DATA EXCERPTS
· · ·

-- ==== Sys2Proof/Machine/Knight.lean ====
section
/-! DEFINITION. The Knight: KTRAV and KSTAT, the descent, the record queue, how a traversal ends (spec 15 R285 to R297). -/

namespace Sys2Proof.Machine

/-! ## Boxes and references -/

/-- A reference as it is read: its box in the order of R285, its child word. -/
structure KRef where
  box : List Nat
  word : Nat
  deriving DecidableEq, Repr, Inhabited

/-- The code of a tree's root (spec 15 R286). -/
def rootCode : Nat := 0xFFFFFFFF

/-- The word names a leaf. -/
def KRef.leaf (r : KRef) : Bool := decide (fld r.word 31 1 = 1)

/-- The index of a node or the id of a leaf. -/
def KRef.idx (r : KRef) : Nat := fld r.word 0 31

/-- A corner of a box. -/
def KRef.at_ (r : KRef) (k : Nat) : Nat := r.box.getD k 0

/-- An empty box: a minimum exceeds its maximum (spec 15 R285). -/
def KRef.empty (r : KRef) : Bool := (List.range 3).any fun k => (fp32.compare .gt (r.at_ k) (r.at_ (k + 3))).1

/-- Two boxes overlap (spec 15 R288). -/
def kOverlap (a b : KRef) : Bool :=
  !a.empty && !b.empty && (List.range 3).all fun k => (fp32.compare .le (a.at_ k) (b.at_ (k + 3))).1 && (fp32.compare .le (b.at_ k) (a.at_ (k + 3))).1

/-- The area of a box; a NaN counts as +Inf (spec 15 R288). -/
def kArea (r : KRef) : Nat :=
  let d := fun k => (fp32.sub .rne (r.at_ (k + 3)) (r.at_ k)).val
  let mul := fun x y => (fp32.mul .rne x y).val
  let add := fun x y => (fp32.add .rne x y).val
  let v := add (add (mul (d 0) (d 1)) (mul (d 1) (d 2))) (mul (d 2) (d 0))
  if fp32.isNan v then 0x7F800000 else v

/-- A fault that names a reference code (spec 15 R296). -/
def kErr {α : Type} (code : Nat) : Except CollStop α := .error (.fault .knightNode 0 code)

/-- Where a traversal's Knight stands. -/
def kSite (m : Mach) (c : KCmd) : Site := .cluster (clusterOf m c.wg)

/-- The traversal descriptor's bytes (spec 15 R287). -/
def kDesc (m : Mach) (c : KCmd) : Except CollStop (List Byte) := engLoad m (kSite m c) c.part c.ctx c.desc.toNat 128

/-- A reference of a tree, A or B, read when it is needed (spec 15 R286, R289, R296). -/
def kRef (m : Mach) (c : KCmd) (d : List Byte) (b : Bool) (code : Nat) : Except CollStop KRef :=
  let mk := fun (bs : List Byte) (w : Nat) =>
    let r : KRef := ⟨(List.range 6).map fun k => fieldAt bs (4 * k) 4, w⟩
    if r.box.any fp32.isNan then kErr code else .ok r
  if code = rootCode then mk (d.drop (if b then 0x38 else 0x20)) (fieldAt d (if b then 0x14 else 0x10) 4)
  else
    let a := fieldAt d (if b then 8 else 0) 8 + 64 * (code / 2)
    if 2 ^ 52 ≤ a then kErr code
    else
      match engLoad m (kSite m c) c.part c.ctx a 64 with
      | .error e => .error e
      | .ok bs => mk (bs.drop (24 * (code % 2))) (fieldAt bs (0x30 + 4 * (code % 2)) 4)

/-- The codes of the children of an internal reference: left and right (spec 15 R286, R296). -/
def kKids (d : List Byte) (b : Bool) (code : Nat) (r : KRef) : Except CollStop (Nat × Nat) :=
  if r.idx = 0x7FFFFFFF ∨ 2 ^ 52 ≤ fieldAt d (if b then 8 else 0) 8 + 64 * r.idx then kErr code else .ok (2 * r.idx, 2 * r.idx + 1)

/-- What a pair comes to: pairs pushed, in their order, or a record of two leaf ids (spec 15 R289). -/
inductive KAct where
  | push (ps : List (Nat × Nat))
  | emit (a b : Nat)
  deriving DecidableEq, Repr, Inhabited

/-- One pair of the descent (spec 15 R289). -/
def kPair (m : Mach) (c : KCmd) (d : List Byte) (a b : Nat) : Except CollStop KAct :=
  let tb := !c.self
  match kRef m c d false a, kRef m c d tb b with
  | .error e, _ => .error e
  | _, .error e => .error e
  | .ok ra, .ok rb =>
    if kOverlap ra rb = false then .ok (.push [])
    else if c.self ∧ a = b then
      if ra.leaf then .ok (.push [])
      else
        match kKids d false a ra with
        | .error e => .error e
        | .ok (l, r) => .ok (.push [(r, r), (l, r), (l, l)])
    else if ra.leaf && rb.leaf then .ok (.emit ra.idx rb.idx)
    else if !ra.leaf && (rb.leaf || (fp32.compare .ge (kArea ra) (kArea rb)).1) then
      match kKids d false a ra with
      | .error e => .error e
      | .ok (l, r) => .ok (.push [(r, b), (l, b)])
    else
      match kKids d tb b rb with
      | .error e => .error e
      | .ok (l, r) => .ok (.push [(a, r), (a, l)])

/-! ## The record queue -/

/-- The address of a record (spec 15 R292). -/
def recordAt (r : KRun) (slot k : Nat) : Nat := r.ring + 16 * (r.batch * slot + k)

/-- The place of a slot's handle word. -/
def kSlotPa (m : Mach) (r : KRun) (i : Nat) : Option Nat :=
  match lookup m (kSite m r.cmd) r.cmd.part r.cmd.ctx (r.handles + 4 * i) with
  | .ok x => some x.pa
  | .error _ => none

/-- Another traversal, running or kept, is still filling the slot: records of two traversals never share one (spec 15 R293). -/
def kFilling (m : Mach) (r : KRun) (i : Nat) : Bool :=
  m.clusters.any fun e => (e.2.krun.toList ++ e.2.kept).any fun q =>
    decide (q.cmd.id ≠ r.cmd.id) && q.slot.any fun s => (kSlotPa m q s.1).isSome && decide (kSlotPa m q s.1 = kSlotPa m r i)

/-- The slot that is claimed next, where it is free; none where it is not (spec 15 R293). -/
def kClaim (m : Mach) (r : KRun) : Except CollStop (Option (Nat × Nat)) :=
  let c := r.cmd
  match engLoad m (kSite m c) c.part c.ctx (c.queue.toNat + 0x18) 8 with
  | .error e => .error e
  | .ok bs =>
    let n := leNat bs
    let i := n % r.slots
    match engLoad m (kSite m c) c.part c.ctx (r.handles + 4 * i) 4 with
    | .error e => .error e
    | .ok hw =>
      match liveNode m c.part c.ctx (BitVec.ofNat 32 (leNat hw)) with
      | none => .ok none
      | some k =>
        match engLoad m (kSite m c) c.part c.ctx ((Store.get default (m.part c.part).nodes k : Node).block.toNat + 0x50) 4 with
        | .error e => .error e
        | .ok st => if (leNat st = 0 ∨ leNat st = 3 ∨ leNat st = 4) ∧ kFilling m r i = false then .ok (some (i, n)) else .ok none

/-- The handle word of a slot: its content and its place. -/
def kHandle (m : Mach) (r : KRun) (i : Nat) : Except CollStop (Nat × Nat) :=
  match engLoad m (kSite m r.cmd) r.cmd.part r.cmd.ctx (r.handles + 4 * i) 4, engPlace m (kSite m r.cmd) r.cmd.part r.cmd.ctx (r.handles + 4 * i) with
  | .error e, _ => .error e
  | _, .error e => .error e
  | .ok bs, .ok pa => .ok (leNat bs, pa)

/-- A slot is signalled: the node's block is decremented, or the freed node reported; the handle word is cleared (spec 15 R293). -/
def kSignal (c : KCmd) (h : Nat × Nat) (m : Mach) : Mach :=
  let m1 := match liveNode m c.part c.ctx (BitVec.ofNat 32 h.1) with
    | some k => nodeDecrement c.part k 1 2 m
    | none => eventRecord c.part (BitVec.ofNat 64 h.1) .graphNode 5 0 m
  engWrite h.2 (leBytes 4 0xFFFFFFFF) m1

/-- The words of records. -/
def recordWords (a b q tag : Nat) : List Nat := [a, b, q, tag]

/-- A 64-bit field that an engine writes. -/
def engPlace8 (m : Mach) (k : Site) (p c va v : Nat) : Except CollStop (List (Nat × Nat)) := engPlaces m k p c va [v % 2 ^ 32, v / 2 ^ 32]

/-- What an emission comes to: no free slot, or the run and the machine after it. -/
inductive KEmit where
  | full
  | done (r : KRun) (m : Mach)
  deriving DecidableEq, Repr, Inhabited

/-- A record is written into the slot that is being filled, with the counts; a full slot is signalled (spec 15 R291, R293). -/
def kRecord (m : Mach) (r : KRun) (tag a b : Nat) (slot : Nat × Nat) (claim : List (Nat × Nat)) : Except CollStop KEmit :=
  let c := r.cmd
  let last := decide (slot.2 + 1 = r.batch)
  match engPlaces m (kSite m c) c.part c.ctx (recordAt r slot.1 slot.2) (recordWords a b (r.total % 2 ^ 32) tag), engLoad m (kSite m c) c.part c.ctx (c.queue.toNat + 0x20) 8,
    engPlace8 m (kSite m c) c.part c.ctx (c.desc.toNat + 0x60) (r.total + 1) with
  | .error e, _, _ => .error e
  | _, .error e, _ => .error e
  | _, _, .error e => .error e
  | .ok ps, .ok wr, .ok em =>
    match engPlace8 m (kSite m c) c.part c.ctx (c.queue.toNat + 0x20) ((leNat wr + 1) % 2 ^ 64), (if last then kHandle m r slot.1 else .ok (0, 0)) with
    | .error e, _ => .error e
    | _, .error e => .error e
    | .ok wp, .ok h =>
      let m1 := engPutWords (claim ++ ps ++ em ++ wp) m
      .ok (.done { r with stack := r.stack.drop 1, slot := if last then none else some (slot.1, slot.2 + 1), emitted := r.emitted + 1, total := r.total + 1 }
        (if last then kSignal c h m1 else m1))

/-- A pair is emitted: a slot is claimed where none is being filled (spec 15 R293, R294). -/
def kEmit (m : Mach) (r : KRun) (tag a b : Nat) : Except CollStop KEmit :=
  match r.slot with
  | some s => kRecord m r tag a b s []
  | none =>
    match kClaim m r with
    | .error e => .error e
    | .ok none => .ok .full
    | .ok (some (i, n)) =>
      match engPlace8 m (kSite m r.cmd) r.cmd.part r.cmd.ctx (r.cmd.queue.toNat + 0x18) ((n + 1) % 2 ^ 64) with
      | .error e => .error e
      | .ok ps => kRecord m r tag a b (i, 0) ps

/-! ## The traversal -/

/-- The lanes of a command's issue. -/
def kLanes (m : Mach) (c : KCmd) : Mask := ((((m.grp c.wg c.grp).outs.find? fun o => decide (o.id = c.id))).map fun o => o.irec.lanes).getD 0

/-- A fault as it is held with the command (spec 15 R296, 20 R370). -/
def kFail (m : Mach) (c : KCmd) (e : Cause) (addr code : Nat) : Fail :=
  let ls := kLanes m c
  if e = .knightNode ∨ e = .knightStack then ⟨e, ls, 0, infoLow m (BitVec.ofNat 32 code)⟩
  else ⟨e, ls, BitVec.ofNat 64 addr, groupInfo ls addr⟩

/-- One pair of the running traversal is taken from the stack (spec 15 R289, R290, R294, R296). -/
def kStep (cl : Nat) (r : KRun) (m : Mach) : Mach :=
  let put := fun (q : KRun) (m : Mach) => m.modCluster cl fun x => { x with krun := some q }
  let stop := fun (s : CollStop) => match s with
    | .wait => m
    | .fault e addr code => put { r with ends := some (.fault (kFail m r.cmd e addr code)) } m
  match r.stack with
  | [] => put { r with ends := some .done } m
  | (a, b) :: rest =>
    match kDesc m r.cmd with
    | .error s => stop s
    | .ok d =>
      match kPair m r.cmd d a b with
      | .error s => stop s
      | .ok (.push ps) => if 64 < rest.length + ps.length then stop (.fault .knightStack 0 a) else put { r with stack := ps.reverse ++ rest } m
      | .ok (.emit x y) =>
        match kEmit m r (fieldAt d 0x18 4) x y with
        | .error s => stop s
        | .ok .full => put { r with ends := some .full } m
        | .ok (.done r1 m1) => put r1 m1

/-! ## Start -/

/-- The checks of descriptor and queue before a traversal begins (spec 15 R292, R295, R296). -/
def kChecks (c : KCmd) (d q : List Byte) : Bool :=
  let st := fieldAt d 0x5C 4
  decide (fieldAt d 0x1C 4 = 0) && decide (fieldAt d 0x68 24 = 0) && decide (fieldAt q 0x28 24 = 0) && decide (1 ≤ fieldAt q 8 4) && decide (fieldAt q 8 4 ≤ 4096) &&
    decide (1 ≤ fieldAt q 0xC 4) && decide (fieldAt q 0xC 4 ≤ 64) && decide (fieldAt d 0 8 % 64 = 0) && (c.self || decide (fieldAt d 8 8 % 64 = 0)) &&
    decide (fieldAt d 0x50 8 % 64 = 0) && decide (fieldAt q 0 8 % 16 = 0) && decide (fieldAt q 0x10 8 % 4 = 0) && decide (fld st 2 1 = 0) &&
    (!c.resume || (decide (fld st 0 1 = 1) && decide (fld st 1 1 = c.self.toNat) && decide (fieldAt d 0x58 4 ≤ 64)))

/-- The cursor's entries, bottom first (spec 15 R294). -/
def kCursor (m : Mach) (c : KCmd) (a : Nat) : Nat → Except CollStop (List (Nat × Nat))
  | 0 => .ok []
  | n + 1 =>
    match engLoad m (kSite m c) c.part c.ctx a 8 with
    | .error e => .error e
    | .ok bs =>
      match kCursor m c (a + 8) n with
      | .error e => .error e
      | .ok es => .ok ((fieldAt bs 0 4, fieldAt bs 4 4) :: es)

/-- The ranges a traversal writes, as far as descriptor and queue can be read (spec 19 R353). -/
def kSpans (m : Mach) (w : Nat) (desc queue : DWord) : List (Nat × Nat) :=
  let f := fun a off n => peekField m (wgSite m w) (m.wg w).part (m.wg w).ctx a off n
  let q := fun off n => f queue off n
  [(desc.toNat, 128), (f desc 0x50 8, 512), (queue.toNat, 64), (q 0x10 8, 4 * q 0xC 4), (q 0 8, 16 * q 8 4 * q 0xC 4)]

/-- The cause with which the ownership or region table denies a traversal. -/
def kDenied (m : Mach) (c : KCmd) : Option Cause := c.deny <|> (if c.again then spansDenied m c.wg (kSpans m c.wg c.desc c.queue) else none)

· · ·

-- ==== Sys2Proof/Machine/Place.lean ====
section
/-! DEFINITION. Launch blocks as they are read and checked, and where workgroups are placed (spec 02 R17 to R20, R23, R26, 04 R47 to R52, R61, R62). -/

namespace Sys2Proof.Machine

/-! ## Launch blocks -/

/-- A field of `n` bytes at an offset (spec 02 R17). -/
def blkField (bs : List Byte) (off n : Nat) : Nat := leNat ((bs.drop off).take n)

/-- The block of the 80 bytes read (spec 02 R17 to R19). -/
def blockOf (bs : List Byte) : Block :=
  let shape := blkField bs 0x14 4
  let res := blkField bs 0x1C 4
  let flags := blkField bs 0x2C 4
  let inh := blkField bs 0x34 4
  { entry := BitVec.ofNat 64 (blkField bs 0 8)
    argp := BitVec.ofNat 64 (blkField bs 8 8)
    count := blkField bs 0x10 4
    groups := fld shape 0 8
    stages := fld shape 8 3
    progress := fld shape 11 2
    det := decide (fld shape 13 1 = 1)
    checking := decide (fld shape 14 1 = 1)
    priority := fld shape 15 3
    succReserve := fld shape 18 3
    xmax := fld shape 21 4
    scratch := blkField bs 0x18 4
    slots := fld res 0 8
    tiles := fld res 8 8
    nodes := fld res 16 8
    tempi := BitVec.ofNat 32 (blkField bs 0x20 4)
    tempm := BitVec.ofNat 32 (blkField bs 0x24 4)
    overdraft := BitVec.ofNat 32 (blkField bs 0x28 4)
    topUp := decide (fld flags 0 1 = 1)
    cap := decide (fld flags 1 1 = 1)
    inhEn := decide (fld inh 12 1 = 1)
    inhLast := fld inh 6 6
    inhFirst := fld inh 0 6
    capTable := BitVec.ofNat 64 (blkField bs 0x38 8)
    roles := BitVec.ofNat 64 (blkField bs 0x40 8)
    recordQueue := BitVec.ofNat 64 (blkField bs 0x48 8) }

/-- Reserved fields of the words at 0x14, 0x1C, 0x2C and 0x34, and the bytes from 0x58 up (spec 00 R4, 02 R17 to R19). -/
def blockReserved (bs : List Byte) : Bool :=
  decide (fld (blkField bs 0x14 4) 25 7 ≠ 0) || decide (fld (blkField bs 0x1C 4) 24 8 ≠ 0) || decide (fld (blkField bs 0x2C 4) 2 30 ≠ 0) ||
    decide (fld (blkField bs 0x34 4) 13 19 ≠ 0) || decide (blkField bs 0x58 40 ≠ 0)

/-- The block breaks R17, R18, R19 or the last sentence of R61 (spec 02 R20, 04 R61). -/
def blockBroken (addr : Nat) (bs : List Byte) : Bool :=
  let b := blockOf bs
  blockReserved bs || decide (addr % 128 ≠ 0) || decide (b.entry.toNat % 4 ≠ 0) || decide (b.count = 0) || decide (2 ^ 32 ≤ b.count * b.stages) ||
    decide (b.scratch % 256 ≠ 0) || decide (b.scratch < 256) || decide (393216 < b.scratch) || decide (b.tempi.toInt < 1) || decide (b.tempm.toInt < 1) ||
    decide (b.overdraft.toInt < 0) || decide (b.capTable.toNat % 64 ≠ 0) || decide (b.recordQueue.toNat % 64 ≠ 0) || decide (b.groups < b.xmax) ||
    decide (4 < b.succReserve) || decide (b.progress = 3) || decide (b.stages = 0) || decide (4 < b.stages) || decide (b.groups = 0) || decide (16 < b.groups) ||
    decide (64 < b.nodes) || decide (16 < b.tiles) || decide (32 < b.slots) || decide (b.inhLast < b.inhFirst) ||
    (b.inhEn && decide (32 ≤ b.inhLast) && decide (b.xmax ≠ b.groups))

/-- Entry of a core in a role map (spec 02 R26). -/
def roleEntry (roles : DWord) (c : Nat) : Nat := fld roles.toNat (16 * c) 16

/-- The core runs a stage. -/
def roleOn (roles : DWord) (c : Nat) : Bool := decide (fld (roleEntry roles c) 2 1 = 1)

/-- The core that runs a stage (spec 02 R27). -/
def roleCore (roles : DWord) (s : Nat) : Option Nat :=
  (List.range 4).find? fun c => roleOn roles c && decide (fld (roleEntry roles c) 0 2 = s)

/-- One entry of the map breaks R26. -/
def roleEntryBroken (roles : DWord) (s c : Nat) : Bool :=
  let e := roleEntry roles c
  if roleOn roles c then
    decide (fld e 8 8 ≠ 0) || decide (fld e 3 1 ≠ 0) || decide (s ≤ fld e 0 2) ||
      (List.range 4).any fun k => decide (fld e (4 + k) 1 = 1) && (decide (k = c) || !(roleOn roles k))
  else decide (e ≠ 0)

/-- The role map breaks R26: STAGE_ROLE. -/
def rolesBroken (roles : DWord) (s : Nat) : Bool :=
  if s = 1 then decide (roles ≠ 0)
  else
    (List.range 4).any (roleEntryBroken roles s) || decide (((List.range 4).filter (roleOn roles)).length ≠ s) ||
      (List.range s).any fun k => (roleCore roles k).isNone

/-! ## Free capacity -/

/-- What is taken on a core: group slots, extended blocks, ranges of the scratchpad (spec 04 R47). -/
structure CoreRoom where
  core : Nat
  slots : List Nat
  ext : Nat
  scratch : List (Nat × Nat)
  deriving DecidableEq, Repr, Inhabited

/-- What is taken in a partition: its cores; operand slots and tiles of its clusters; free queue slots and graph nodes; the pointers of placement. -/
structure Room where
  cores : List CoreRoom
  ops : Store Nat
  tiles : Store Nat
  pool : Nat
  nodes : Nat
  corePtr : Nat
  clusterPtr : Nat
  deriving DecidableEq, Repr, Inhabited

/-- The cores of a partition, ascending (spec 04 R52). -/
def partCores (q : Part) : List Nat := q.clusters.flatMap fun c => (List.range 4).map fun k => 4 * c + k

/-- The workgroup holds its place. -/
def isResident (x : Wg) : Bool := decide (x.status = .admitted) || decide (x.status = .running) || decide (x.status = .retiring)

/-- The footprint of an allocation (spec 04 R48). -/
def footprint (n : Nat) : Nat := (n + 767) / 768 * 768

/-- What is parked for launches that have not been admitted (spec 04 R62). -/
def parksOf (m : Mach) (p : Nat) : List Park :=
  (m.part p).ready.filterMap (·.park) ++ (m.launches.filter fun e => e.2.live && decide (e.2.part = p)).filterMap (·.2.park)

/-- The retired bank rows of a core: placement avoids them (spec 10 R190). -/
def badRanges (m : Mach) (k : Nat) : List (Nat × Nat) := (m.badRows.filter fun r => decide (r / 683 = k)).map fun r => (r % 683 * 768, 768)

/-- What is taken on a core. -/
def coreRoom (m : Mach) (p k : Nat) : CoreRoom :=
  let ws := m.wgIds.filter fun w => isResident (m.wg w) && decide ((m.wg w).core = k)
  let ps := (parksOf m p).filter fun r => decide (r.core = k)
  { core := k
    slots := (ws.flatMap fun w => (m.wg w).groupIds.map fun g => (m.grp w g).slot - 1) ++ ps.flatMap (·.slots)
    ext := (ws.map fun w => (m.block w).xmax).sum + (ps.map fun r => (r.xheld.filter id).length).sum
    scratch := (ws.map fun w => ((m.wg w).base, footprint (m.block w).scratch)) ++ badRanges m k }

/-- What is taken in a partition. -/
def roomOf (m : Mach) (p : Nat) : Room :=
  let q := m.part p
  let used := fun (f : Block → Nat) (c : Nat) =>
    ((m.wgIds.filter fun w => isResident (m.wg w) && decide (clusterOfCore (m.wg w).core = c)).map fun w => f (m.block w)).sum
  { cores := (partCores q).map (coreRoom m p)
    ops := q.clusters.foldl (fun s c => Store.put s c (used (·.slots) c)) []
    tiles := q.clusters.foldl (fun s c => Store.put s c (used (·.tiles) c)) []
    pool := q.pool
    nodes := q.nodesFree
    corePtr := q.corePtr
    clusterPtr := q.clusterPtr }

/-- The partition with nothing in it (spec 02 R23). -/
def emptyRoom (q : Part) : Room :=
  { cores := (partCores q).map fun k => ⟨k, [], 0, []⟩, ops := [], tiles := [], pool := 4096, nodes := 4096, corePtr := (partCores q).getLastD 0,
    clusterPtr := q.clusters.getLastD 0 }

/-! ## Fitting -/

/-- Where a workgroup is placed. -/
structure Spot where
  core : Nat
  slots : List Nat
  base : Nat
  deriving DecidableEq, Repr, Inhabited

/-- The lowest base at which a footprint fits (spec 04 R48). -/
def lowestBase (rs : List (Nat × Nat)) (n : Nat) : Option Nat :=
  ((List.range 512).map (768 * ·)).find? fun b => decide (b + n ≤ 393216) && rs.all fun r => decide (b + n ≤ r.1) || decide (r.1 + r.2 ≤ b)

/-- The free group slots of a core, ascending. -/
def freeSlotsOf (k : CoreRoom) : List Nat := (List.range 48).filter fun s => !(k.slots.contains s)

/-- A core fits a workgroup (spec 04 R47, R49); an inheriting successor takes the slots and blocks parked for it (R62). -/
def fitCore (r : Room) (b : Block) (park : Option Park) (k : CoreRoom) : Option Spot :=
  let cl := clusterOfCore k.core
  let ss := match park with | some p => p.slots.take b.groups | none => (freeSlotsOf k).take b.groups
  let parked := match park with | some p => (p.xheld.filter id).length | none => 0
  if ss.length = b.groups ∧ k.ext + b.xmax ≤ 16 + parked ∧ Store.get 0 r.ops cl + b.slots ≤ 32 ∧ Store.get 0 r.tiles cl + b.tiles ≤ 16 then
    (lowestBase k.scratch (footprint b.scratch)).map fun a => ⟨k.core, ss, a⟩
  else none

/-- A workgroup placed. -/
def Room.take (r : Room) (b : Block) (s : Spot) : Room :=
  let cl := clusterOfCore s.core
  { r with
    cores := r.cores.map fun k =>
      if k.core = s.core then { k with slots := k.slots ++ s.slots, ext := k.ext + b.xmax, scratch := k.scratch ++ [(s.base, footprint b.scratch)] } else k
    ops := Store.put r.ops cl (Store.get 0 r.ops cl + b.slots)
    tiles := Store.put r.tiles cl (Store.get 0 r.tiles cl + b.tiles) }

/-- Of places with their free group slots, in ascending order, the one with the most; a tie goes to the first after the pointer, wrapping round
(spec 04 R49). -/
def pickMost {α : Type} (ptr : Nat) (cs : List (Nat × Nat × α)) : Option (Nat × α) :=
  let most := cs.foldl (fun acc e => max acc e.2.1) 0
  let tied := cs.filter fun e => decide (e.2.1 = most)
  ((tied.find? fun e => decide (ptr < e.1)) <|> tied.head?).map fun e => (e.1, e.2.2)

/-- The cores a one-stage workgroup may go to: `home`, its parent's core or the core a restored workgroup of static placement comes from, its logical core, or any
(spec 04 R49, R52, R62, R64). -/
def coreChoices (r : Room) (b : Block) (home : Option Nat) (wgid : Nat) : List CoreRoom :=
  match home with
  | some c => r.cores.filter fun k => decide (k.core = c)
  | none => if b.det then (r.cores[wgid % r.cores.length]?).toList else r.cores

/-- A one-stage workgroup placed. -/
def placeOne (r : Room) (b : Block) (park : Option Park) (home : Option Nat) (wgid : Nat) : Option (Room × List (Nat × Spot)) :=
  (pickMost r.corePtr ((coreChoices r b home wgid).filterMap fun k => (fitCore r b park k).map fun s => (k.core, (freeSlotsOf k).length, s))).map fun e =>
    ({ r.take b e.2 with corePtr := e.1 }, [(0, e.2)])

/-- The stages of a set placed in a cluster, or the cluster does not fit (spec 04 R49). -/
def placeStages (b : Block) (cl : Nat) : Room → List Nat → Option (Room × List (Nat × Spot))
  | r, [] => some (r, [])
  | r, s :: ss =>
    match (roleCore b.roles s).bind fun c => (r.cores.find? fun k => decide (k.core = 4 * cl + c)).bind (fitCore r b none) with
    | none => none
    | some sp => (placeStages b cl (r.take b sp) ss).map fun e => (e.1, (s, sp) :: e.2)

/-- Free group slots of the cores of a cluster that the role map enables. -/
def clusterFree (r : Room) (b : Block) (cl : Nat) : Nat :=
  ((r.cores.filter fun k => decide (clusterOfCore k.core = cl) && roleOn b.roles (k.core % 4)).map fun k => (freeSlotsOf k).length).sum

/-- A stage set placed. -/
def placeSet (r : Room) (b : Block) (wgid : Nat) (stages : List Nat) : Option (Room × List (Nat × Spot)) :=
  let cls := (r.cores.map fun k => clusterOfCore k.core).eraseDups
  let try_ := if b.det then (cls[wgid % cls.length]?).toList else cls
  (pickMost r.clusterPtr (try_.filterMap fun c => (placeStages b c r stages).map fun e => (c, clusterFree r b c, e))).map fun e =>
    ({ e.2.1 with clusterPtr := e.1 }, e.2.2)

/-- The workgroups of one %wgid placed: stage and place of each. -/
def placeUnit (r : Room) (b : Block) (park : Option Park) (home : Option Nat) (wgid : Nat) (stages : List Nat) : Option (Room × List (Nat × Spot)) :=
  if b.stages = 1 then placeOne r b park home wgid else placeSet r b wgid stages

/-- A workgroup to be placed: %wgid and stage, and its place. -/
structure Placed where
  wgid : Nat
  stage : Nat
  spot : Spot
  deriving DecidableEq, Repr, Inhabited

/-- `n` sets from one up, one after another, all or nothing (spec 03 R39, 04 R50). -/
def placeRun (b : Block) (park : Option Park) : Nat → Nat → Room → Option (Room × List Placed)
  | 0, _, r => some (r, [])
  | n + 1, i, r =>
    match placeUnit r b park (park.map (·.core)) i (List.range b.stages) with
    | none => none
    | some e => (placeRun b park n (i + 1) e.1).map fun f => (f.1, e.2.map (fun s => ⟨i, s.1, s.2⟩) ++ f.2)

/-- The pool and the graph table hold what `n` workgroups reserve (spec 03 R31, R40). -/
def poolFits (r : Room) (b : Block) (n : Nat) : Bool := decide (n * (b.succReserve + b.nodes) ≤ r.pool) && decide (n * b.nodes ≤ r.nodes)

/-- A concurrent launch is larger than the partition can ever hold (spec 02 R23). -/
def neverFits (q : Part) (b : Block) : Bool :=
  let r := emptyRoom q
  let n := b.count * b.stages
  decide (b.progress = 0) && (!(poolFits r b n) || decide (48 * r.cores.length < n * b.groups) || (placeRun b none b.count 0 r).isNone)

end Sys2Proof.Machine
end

· · ·

YOUR GOAL
From the material above, retype precisely the lines between the line holding "02 R17). -/" and the line holding "recordQueue := BitVec.ofNat", inclusive, and nothing beyond them.

WRITTEN ANSWER
/-- A field of `n` bytes at an offset (spec 02 R17). -/
def blkField (bs : List Byte) (off n : Nat) : Nat := leNat ((bs.drop off).take n)

/-- The block of the 80 bytes read (spec 02 R17 to R19). -/
def blockOf (bs : List Byte) : Block :=
  let shape := blkField bs 0x14 4
  let res := blkField bs 0x1C 4
  let flags := blkField bs 0x2C 4
  let inh := blkField bs 0x34 4
  { entry := BitVec.ofNat 64 (blkField bs 0 8)
    argp := BitVec.ofNat 64 (blkField bs 8 8)
    count := blkField bs 0x10 4
    groups := fld shape 0 8
    stages := fld shape 8 3
    progress := fld shape 11 2
    det := decide (fld shape 13 1 = 1)
    checking := decide (fld shape 14 1 = 1)
    priority := fld shape 15 3
    succReserve := fld shape 18 3
    xmax := fld shape 21 4
    scratch := blkField bs 0x18 4
    slots := fld res 0 8
    tiles := fld res 8 8
    nodes := fld res 16 8
    tempi := BitVec.ofNat 32 (blkField bs 0x20 4)
    tempm := BitVec.ofNat 32 (blkField bs 0x24 4)
    overdraft := BitVec.ofNat 32 (blkField bs 0x28 4)
    topUp := decide (fld flags 0 1 = 1)
    cap := decide (fld flags 1 1 = 1)
    inhEn := decide (fld inh 12 1 = 1)
    inhLast := fld inh 6 6
    inhFirst := fld inh 0 6
    capTable := BitVec.ofNat 64 (blkField bs 0x38 8)
    roles := BitVec.ofNat 64 (blkField bs 0x40 8)
    recordQueue := BitVec.ofNat 64 (blkField bs 0x48 8) }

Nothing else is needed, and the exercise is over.